Directions:
All entries are to be repeated exactly as shown below.

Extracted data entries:
>>>>>

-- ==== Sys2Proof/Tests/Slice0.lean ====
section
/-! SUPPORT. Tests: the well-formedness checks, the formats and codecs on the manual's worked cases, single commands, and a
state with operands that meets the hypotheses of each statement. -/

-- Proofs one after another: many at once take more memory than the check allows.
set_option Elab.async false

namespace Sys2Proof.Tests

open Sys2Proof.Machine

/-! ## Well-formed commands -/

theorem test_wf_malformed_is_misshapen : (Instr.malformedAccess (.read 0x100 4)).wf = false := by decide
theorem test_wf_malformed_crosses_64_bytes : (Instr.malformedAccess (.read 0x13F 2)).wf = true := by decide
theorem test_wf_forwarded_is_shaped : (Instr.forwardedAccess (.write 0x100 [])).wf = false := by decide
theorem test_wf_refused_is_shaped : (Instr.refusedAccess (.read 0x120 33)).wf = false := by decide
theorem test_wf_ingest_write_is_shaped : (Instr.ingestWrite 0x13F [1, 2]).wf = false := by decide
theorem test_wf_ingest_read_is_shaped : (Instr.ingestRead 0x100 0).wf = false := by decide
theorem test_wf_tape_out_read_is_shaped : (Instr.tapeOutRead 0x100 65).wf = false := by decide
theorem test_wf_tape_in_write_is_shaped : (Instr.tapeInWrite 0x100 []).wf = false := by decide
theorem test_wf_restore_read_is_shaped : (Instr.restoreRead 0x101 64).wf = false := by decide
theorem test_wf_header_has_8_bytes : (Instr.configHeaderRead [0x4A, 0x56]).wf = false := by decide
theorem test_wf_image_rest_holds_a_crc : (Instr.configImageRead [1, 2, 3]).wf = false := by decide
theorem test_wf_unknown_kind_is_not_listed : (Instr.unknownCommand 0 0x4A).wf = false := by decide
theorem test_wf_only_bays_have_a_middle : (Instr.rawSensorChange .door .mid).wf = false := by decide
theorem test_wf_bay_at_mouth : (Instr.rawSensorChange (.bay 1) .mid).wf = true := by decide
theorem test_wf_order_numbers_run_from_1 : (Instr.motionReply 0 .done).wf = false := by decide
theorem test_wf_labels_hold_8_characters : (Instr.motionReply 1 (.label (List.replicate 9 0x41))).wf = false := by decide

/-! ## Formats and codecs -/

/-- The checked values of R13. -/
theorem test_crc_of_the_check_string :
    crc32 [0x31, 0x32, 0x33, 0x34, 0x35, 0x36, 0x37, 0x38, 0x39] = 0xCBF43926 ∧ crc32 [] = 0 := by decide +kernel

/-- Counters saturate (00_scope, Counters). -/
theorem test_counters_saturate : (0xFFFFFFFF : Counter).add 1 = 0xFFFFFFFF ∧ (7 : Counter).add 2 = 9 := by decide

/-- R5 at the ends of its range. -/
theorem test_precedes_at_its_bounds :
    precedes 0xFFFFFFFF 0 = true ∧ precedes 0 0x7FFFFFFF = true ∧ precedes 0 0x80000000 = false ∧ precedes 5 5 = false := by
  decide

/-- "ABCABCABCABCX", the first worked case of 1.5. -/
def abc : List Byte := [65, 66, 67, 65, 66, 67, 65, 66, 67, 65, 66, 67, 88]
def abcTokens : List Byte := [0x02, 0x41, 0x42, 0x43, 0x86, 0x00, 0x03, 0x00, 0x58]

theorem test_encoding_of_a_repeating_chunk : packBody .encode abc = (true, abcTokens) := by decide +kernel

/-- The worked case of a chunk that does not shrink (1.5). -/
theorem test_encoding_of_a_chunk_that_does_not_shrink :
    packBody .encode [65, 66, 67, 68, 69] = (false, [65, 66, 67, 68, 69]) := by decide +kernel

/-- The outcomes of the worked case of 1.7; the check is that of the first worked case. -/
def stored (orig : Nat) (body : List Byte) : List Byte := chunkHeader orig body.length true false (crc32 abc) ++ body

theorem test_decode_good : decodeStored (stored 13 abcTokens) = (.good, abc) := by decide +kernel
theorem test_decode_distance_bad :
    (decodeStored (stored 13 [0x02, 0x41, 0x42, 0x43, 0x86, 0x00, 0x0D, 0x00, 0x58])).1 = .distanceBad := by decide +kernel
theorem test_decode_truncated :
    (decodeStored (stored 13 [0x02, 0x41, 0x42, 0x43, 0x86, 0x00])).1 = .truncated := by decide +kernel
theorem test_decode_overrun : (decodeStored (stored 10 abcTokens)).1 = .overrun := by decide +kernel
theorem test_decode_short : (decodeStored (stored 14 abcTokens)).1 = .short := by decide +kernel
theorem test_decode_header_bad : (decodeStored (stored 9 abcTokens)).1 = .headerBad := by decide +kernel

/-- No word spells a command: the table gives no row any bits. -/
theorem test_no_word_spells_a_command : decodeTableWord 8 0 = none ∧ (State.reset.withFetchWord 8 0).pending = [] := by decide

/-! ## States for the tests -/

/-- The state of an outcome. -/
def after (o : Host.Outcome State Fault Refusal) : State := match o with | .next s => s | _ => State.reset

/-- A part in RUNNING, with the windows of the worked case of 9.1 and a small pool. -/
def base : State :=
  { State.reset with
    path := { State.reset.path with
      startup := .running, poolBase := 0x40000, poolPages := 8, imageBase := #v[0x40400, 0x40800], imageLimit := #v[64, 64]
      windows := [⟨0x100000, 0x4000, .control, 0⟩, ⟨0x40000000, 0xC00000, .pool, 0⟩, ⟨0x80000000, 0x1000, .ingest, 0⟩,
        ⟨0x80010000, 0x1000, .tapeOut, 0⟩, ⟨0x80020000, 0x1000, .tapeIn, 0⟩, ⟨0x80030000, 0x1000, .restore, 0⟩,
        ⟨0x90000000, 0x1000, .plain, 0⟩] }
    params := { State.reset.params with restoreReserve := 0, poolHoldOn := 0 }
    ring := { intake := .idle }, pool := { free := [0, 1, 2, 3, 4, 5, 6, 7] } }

<<<<<

Result:
-- ==== Sys2Proof/Tests/Slice0.lean ====
section
/-! SUPPORT. Tests: the well-formedness checks, the formats and codecs on the manual's worked cases, single commands, and a
state with operands that meets the hypotheses of each statement. -/

-- Proofs one after another: many at once take more memory than the check allows.
set_option Elab.async false

namespace Sys2Proof.Tests

open Sys2Proof.Machine

/-! ## Well-formed commands -/

theorem test_wf_malformed_is_misshapen : (Instr.malformedAccess (.read 0x100 4)).wf = false := by decide
theorem test_wf_malformed_crosses_64_bytes : (Instr.malformedAccess (.read 0x13F 2)).wf = true := by decide
theorem test_wf_forwarded_is_shaped : (Instr.forwardedAccess (.write 0x100 [])).wf = false := by decide
theorem test_wf_refused_is_shaped : (Instr.refusedAccess (.read 0x120 33)).wf = false := by decide
theorem test_wf_ingest_write_is_shaped : (Instr.ingestWrite 0x13F [1, 2]).wf = false := by decide
theorem test_wf_ingest_read_is_shaped : (Instr.ingestRead 0x100 0).wf = false := by decide
theorem test_wf_tape_out_read_is_shaped : (Instr.tapeOutRead 0x100 65).wf = false := by decide
theorem test_wf_tape_in_write_is_shaped : (Instr.tapeInWrite 0x100 []).wf = false := by decide
theorem test_wf_restore_read_is_shaped : (Instr.restoreRead 0x101 64).wf = false := by decide
theorem test_wf_header_has_8_bytes : (Instr.configHeaderRead [0x4A, 0x56]).wf = false := by decide
theorem test_wf_image_rest_holds_a_crc : (Instr.configImageRead [1, 2, 3]).wf = false := by decide
theorem test_wf_unknown_kind_is_not_listed : (Instr.unknownCommand 0 0x4A).wf = false := by decide
theorem test_wf_only_bays_have_a_middle : (Instr.rawSensorChange .door .mid).wf = false := by decide
theorem test_wf_bay_at_mouth : (Instr.rawSensorChange (.bay 1) .mid).wf = true := by decide
theorem test_wf_order_numbers_run_from_1 : (Instr.motionReply 0 .done).wf = false := by decide
theorem test_wf_labels_hold_8_characters : (Instr.motionReply 1 (.label (List.replicate 9 0x41))).wf = false := by decide

/-! ## Formats and codecs -/

/-- The checked values of R13. -/
theorem test_crc_of_the_check_string :
    crc32 [0x31, 0x32, 0x33, 0x34, 0x35, 0x36, 0x37, 0x38, 0x39] = 0xCBF43926 ∧ crc32 [] = 0 := by decide +kernel

/-- Counters saturate (00_scope, Counters). -/
theorem test_counters_saturate : (0xFFFFFFFF : Counter).add 1 = 0xFFFFFFFF ∧ (7 : Counter).add 2 = 9 := by decide

/-- R5 at the ends of its range. -/
theorem test_precedes_at_its_bounds :
    precedes 0xFFFFFFFF 0 = true ∧ precedes 0 0x7FFFFFFF = true ∧ precedes 0 0x80000000 = false ∧ precedes 5 5 = false := by
  decide

/-- "ABCABCABCABCX", the first worked case of 1.5. -/
def abc : List Byte := [65, 66, 67, 65, 66, 67, 65, 66, 67, 65, 66, 67, 88]
def abcTokens : List Byte := [0x02, 0x41, 0x42, 0x43, 0x86, 0x00, 0x03, 0x00, 0x58]

theorem test_encoding_of_a_repeating_chunk : packBody .encode abc = (true, abcTokens) := by decide +kernel

/-- The worked case of a chunk that does not shrink (1.5). -/
theorem test_encoding_of_a_chunk_that_does_not_shrink :
    packBody .encode [65, 66, 67, 68, 69] = (false, [65, 66, 67, 68, 69]) := by decide +kernel

/-- The outcomes of the worked case of 1.7; the check is that of the first worked case. -/
def stored (orig : Nat) (body : List Byte) : List Byte := chunkHeader orig body.length true false (crc32 abc) ++ body

theorem test_decode_good : decodeStored (stored 13 abcTokens) = (.good, abc) := by decide +kernel
theorem test_decode_distance_bad :
    (decodeStored (stored 13 [0x02, 0x41, 0x42, 0x43, 0x86, 0x00, 0x0D, 0x00, 0x58])).1 = .distanceBad := by decide +kernel
theorem test_decode_truncated :
    (decodeStored (stored 13 [0x02, 0x41, 0x42, 0x43, 0x86, 0x00])).1 = .truncated := by decide +kernel
theorem test_decode_overrun : (decodeStored (stored 10 abcTokens)).1 = .overrun := by decide +kernel
theorem test_decode_short : (decodeStored (stored 14 abcTokens)).1 = .short := by decide +kernel
theorem test_decode_header_bad : (decodeStored (stored 9 abcTokens)).1 = .headerBad := by decide +kernel

/-- No word spells a command: the table gives no row any bits. -/
theorem test_no_word_spells_a_command : decodeTableWord 8 0 = none ∧ (State.reset.withFetchWord 8 0).pending = [] := by decide

/-! ## States for the tests -/

/-- The state of an outcome. -/
def after (o : Host.Outcome State Fault Refusal) : State := match o with | .next s => s | _ => State.reset

/-- A part in RUNNING, with the windows of the worked case of 9.1 and a small pool. -/
def base : State :=
  { State.reset with
    path := { State.reset.path with
      startup := .running, poolBase := 0x40000, poolPages := 8, imageBase := #v[0x40400, 0x40800], imageLimit := #v[64, 64]
      windows := [⟨0x100000, 0x4000, .control, 0⟩, ⟨0x40000000, 0xC00000, .pool, 0⟩, ⟨0x80000000, 0x1000, .ingest, 0⟩,
        ⟨0x80010000, 0x1000, .tapeOut, 0⟩, ⟨0x80020000, 0x1000, .tapeIn, 0⟩, ⟨0x80030000, 0x1000, .restore, 0⟩,
        ⟨0x90000000, 0x1000, .plain, 0⟩] }
    params := { State.reset.params with restoreReserve := 0, poolHoldOn := 0 }
    ring := { intake := .idle }, pool := { free := [0, 1, 2, 3, 4, 5, 6, 7] } }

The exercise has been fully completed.